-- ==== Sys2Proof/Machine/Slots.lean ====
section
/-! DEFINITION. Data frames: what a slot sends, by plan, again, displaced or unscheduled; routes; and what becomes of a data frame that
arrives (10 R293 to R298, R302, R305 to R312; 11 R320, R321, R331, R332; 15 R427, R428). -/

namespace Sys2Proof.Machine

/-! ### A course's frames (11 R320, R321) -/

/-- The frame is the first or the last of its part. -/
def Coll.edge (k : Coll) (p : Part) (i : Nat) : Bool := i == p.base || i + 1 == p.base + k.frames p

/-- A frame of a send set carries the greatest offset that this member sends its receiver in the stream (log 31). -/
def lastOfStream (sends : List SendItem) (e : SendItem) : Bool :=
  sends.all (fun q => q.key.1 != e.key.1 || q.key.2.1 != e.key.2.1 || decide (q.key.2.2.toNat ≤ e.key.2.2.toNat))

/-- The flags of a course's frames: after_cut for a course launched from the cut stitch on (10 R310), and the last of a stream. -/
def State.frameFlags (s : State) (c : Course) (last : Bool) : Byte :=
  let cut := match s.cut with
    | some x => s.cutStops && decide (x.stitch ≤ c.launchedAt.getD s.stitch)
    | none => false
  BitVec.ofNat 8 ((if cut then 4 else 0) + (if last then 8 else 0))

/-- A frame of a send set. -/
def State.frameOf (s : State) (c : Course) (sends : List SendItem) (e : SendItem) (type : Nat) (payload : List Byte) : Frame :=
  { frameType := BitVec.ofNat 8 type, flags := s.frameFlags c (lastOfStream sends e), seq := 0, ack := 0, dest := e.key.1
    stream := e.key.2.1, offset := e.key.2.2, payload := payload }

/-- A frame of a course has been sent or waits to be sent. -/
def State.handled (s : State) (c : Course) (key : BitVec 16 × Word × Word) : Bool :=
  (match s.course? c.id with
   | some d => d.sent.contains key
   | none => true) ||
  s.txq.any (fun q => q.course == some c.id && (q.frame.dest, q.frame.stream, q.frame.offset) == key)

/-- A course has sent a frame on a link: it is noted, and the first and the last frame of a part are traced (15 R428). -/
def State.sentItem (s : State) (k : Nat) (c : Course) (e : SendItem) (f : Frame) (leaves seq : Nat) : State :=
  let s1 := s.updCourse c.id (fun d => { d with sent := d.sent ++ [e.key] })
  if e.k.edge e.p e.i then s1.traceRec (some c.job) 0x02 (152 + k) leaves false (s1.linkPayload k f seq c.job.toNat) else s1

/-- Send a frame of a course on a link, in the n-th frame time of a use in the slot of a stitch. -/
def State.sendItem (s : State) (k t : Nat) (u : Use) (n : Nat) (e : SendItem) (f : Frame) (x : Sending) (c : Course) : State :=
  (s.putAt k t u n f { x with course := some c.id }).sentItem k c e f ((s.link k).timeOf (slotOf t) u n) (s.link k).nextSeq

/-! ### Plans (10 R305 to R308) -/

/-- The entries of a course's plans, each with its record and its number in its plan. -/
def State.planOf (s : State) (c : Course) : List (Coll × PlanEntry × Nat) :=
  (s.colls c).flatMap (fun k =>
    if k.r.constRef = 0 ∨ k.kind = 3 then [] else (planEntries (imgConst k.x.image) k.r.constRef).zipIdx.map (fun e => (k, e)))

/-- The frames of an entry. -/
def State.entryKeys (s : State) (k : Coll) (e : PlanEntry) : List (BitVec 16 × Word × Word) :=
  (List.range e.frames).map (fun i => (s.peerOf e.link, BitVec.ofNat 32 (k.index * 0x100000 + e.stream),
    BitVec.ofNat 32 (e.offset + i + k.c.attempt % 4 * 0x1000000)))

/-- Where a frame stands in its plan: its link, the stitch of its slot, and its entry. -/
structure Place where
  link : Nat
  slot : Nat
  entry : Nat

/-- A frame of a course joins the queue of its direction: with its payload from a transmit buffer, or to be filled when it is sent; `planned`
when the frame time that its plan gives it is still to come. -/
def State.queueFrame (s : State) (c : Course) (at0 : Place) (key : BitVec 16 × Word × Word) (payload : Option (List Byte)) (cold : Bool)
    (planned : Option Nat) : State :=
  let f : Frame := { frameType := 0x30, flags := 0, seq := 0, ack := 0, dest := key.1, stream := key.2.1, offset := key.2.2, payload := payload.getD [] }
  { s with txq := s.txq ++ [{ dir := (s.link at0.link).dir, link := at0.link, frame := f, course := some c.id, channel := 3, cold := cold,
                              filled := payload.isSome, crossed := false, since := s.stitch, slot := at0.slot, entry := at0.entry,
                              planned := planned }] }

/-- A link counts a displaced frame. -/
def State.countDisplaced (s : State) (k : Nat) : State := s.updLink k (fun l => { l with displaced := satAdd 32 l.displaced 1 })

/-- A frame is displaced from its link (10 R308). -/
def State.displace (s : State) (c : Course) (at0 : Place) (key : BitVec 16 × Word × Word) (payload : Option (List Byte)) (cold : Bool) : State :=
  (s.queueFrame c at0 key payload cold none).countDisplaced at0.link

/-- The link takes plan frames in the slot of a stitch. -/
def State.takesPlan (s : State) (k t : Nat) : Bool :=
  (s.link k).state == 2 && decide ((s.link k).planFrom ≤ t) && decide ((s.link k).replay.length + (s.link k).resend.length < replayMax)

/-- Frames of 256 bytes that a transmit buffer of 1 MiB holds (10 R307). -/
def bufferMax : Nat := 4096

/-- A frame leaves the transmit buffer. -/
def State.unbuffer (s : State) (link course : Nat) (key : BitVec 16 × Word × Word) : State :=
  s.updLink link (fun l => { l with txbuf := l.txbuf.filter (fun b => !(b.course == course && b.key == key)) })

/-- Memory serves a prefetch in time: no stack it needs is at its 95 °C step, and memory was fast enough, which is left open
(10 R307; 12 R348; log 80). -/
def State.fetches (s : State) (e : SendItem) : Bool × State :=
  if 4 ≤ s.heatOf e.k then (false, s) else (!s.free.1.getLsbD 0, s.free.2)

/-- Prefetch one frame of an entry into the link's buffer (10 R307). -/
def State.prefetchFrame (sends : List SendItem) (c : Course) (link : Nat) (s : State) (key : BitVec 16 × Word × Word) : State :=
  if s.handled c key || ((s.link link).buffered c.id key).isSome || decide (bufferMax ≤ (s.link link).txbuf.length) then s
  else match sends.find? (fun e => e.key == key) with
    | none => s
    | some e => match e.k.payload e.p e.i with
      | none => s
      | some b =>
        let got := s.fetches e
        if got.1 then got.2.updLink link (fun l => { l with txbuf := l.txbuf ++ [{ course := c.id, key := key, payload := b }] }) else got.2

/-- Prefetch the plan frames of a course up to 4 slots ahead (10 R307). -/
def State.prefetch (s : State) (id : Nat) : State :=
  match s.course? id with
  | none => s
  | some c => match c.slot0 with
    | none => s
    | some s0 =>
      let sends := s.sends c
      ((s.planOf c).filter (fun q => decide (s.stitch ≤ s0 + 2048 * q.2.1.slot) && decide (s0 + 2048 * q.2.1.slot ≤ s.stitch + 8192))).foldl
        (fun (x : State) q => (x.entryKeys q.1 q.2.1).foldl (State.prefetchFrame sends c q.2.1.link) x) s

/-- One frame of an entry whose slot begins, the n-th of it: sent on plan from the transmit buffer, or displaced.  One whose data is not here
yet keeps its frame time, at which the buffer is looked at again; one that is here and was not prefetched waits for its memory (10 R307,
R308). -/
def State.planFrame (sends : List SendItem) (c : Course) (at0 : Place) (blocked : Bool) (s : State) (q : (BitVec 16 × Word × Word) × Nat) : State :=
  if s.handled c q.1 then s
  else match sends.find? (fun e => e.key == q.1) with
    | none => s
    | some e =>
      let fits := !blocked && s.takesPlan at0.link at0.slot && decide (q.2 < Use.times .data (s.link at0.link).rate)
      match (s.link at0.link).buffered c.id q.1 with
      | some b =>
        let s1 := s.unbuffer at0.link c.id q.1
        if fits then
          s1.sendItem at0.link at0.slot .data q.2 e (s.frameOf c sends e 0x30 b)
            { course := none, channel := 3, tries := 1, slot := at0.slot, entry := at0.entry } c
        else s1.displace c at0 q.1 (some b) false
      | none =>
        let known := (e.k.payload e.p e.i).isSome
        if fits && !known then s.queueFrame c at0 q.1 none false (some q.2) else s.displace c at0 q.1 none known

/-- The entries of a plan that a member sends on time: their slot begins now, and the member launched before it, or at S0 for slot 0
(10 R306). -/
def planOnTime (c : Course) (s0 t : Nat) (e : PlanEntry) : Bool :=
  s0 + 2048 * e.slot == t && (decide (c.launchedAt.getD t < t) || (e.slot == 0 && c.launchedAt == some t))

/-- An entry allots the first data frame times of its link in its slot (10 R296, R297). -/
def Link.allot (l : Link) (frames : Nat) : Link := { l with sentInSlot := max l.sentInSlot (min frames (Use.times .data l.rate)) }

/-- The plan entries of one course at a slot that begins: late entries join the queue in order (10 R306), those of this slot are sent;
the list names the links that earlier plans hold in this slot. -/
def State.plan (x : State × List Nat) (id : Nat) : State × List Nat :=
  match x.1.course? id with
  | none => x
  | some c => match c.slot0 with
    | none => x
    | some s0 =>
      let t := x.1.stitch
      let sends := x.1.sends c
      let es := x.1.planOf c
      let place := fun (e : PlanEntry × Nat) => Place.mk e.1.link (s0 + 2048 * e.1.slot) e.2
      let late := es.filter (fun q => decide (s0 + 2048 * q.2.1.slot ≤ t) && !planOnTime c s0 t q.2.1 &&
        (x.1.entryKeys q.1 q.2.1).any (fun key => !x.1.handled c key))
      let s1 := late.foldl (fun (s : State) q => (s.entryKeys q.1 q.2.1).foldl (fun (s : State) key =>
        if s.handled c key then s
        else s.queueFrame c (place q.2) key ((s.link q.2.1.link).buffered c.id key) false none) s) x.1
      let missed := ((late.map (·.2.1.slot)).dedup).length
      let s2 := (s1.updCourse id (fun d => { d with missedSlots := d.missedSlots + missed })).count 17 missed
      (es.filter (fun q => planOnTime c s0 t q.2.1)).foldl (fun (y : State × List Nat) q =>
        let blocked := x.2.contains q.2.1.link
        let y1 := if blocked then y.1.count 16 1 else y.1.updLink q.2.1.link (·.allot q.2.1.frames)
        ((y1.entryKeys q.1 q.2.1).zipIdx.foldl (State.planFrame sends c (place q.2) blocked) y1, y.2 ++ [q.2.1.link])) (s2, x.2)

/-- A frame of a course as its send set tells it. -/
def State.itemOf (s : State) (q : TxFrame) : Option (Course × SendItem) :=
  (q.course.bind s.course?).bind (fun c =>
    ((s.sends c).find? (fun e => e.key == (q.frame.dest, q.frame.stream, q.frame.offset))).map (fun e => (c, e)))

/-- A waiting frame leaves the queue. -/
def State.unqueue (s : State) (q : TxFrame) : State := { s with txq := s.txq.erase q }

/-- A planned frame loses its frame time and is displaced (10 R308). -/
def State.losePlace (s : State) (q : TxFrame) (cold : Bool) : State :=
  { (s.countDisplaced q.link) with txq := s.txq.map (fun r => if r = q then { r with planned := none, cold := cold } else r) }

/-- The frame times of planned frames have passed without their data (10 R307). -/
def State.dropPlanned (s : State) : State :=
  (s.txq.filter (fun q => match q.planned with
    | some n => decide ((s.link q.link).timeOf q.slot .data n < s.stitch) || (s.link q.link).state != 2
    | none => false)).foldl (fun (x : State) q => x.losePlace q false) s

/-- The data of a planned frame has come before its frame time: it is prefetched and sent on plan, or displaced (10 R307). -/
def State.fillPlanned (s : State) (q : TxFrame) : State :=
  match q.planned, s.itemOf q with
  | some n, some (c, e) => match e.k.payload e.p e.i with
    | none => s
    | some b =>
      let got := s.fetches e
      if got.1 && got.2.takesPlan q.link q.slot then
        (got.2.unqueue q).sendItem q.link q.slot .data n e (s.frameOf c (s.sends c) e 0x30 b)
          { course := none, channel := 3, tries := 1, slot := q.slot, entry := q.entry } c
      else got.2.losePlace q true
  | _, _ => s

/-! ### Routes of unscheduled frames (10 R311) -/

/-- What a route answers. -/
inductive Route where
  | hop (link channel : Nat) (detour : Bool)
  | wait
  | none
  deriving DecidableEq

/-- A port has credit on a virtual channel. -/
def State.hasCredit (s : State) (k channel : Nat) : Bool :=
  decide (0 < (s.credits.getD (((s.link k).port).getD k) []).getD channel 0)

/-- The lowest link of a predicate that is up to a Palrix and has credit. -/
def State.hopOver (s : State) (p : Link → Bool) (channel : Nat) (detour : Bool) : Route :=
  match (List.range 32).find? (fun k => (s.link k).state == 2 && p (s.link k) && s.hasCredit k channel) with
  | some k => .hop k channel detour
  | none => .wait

-- -- --

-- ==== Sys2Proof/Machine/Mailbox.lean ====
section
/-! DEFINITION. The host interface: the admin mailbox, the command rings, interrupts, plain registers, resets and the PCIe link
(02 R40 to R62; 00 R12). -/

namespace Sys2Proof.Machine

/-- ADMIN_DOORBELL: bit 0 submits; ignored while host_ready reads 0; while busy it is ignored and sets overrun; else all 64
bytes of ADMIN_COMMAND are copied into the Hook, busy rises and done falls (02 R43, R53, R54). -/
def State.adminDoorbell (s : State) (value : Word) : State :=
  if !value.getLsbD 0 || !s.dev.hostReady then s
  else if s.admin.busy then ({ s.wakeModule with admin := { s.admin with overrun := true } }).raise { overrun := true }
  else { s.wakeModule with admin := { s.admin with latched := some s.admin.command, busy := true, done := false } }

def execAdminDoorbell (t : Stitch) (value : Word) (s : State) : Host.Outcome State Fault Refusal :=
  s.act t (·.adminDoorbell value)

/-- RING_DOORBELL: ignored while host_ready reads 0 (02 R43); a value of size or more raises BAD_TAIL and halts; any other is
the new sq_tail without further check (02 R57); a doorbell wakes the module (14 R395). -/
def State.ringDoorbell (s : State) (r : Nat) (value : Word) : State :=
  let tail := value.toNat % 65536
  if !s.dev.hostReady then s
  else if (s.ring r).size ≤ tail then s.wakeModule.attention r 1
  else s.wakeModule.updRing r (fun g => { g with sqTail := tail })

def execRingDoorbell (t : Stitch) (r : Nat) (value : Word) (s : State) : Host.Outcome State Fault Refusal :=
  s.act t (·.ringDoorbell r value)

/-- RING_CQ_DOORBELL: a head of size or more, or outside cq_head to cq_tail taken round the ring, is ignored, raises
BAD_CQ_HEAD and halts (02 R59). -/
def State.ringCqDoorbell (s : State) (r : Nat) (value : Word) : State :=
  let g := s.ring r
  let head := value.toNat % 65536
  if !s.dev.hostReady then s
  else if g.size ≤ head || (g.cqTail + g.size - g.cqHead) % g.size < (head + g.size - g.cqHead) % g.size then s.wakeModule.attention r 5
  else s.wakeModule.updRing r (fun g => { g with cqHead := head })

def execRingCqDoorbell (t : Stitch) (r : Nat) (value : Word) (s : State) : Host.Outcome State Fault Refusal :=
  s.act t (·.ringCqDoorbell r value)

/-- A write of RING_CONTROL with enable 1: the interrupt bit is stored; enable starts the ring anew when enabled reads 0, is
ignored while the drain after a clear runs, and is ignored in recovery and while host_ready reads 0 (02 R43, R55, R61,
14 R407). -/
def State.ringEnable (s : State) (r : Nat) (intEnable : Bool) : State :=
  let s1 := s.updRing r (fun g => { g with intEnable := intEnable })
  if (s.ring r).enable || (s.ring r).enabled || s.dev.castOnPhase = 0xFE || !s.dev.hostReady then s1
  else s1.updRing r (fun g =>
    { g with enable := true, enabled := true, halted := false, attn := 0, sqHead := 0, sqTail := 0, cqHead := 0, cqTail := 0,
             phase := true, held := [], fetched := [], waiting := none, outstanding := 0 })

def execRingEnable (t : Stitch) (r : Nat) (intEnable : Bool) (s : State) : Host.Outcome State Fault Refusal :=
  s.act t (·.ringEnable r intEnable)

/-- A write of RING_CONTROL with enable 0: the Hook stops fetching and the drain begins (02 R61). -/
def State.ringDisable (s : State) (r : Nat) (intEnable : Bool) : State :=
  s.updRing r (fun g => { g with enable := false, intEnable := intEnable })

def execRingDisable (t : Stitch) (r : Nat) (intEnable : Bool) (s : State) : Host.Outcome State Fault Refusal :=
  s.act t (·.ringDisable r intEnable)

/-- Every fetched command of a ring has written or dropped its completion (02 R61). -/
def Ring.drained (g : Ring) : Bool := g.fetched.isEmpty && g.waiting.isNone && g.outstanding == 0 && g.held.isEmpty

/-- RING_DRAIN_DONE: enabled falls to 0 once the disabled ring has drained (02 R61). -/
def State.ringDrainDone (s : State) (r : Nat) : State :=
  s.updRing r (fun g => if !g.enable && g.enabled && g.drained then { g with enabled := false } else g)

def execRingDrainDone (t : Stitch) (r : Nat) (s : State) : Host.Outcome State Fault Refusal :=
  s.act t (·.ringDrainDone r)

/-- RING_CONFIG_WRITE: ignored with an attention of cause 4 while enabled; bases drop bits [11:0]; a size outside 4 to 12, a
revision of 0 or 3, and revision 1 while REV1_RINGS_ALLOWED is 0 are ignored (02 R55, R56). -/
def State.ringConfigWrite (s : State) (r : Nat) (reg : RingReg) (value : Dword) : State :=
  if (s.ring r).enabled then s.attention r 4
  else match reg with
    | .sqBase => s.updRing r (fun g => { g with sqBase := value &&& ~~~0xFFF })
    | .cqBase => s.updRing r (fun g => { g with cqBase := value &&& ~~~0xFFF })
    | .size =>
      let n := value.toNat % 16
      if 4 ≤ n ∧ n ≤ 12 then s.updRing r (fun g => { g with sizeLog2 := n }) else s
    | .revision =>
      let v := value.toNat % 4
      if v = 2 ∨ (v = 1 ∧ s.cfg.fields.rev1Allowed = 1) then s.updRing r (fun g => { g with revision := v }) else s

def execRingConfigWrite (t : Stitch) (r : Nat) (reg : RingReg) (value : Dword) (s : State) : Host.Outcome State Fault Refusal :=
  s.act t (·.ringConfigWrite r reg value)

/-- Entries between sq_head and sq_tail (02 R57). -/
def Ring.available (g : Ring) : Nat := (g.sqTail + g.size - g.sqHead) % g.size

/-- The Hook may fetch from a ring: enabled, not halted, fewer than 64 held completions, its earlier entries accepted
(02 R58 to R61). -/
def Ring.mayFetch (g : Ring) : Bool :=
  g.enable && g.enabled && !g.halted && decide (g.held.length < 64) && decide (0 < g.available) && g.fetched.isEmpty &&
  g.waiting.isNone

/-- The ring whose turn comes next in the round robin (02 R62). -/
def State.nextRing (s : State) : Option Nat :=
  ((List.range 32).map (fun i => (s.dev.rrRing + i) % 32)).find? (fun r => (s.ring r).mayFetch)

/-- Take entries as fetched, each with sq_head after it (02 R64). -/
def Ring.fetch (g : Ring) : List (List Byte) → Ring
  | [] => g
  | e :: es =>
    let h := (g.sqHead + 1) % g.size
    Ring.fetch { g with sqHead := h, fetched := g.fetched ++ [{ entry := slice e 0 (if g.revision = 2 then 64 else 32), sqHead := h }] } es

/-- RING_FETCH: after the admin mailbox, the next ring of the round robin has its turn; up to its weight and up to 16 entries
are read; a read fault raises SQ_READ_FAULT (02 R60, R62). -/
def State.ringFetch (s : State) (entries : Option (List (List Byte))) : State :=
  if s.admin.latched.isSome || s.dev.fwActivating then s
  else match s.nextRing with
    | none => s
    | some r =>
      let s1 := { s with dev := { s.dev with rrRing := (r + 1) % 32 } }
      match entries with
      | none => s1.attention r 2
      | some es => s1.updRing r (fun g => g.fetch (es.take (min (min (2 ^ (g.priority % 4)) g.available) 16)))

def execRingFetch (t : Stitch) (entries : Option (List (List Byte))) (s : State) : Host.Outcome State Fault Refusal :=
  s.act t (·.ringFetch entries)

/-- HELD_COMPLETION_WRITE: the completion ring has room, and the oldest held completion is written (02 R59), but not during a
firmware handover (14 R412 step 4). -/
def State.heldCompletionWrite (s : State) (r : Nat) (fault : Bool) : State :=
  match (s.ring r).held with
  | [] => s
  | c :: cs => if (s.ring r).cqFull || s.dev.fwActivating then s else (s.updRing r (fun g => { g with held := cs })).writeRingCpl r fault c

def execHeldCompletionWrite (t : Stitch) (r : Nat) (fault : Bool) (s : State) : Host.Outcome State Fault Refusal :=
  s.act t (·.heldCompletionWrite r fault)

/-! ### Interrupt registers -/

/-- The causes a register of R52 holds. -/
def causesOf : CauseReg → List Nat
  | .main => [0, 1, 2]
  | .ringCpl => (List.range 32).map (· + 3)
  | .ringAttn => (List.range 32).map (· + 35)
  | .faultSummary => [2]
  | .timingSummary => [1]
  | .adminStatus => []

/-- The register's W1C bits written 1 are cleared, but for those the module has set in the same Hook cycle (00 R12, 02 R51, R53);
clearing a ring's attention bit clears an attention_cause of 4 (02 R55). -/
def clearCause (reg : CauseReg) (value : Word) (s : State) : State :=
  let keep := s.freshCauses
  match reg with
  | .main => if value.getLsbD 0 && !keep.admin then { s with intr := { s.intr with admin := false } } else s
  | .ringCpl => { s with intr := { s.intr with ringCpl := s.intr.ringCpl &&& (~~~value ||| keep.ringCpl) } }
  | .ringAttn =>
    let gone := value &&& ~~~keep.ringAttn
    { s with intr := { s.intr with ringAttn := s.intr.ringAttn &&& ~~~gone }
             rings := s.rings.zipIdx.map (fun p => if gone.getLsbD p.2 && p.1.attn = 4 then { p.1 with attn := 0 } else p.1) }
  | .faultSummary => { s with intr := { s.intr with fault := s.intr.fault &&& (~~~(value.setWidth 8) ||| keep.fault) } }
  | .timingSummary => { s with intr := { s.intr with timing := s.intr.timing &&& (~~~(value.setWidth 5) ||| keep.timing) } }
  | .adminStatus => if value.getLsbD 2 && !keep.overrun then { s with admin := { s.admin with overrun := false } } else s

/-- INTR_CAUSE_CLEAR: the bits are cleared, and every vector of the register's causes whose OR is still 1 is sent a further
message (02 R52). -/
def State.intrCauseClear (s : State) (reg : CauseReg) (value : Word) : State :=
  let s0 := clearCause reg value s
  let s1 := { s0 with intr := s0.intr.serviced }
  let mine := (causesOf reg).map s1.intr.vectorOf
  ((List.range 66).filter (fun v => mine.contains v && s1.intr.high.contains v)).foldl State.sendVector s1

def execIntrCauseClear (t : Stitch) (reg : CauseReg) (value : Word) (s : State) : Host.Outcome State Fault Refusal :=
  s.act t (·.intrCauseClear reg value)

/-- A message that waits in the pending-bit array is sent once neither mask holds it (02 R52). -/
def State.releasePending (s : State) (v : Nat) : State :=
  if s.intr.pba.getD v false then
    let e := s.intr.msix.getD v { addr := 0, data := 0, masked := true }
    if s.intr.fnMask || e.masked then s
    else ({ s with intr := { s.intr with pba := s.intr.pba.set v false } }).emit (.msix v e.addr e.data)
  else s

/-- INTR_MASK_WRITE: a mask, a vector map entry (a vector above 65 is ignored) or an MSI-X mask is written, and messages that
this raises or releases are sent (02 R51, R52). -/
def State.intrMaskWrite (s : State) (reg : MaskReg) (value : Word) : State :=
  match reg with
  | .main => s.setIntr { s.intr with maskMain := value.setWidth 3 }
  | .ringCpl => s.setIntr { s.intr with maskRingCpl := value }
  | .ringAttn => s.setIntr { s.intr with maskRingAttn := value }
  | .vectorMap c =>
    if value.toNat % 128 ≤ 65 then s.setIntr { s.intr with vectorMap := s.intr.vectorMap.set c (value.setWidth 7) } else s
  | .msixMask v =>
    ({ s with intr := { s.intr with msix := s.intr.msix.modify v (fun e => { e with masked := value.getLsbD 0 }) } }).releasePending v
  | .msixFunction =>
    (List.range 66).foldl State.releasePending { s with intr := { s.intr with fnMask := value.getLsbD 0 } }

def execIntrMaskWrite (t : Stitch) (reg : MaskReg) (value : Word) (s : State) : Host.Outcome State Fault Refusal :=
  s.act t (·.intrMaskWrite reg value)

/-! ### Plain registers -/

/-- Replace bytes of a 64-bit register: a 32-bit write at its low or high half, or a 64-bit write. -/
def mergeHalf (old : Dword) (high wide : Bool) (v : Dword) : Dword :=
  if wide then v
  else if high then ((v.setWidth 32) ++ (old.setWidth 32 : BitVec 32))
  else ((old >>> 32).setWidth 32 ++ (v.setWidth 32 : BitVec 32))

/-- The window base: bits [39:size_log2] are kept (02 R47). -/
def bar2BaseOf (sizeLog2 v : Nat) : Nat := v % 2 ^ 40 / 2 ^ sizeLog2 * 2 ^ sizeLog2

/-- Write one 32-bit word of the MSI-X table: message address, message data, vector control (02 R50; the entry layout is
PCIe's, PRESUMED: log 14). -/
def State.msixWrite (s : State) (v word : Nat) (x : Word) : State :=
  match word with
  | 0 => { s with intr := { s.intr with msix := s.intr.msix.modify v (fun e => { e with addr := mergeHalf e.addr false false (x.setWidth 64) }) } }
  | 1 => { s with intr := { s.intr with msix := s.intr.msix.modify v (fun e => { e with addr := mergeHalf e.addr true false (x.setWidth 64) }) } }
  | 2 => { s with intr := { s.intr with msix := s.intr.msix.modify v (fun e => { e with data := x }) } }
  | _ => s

-- -- --

## Task goal
Please return the lines above that run from the line containing "s0 + 2048 * e.slot" to the line containing "slot are sent;", inclusive, exactly and with no other lines.

## Response area
  s0 + 2048 * e.slot == t && (decide (c.launchedAt.getD t < t) || (e.slot == 0 && c.launchedAt == some t))

/-- An entry allots the first data frame times of its link in its slot (10 R296, R297). -/
def Link.allot (l : Link) (frames : Nat) : Link := { l with sentInSlot := max l.sentInSlot (min frames (Use.times .data l.rate)) }

/-- The plan entries of one course at a slot that begins: late entries join the queue in order (10 R306), those of this slot are sent;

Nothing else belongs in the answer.